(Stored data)
-- ==== Sys2Proof/Safety.lean ====
section
/-! DEFINITION. What claims are stated in: the invariants of 10_state.md R29, the start premises of 70_reset_and_hazards.md R160
and the pixel reads of the stores. -/

namespace Sys2Proof.Machine

/-- CF holds `v` at `(x, y)`. -/
def State.cfAt (s : State) (x y : Nat) : Option Packed := s.cf.bind fun r => r.get? x y

/-- PF holds `v` at `(x, y)`. -/
def State.pfAt (s : State) (x y : Nat) : Option Packed := s.pf.bind fun r => r.get? x y

/-- DM holds `v` at `(x, y)`. -/
def State.dmAt (s : State) (x y : Nat) : Option Bool := s.dm.bind fun r => r.get? x y

/-- The panel is of a legal size and every store that holds a value has its one shape, H rows of W elements (00_scope.md R5,
10_state.md R29 (a), 20_memory.md R30). -/
structure State.Shaped (s : State) : Prop where
  panel : panelWf s.w s.h = true
  pb : s.pb.wf s.w s.h = true
  cf : ∀ c, s.cf = some c → c.wf s.w s.h = true
  pf : ∀ p, s.pf = some p → p.wf s.w s.h = true
  dm : ∀ m, s.dm = some m → m.wf s.w s.h = true

/-- The invariants of 10_state.md R29, each under its letter, with the shapes of (a). -/
structure State.Inv (s : State) : Prop where
  /-- (a) -/
  shaped : s.Shaped
  /-- (b) -/
  maskNeedsFrame : s.dmv = true → s.cfv = true
  /-- (c) -/
  fullIsAbsent : s.dmv = true → s.full = !s.pfv
  /-- (d) -/
  noMaskNoFlags : s.dmv = false → s.full = false ∧ s.any = false
  /-- (e) -/
  fullIsAllDirty : s.full = true → s.any = true ∧ ∀ x y, x < s.w → y < s.h → s.dmAt x y = some true
  /-- (f) -/
  maskIsExact : s.dmv = true → s.pfv = true → ∀ x y, x < s.w → y < s.h →
    ∃ cur prev, s.cfAt x y = some cur ∧ s.pfAt x y = some prev ∧ s.dmAt x y = some (cur != prev)
  /-- (g) -/
  anyIsOr : s.dmv = true → (s.any = true ↔ ∃ x y, x < s.w ∧ y < s.h ∧ s.dmAt x y = some true)
  /-- (j) -/
  cacheNeedsFrame : s.pfv = true → s.cfv = true

/-- `AfterReset`: the state of rules R143 to R145 with PB arbitrary (70_reset_and_hazards.md R160). -/
def State.AfterReset (s : State) : Prop :=
  s.cf = none ∧ s.pf = none ∧ s.dm = none ∧ s.full = false ∧ s.any = false ∧ s.err = none

/-- `NoError`: `ERR = 0` (70_reset_and_hazards.md R160). -/
def State.NoError (s : State) : Prop := s.err = none

/-- `Synced`: `PFV = 1` and the panel's RAM equals PF pixel for pixel; the panel is outside the block, so its content is an argument
(70_reset_and_hazards.md R160). -/
def State.Synced (s : State) (panel : Raster Packed) : Prop := s.pf = some panel

/-- `Fresh`: `CFV = 1` and CF is the conversion of the present PB (70_reset_and_hazards.md R160). -/
def State.Fresh (s : State) : Prop := s.cf = some (convertFrame s.pb)

/-- What a refusal with cause `k` leaves of `s`: the response `ERR(k)`, ERR written if it was 0, nothing else changed
(60_exceptions.md R133). -/
def State.RefusedWith (k : Cause) (s t : State) : Prop := t = { s with err := some (s.err.getD k), response := some (.err k) }

/-- The request that presents the word of a command. -/
def commandRequest (i : Instr) : Request := .operation (.command (encode i))

/-- The next request is this one. -/
def State.nextIs (s : State) (q : Request) : Prop := s.pending.head? = some q

/-- The next request is the reset input, between operations or during one. -/
def State.nextIsReset (s : State) : Prop := s.nextIs .rst ∨ ∃ op, s.nextIs (.rstDuring op)

/-- The six values bits 4:0 of STATUS take (10_state.md R29 (k)). -/
def legalFlagBits : List (BitVec 5) := [0x00, 0x01, 0x1D, 0x03, 0x07, 0x17]

end Sys2Proof.Machine
end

* _Task item_
For each line above that contains the word "response", make a copy.

* _Task answer_
/-- What a refusal with cause `k` leaves of `s`: the response `ERR(k)`, ERR written if it was 0, nothing else changed
def State.RefusedWith (k : Cause) (s t : State) : Prop := t = { s with err := some (s.err.getD k), response := some (.err k) }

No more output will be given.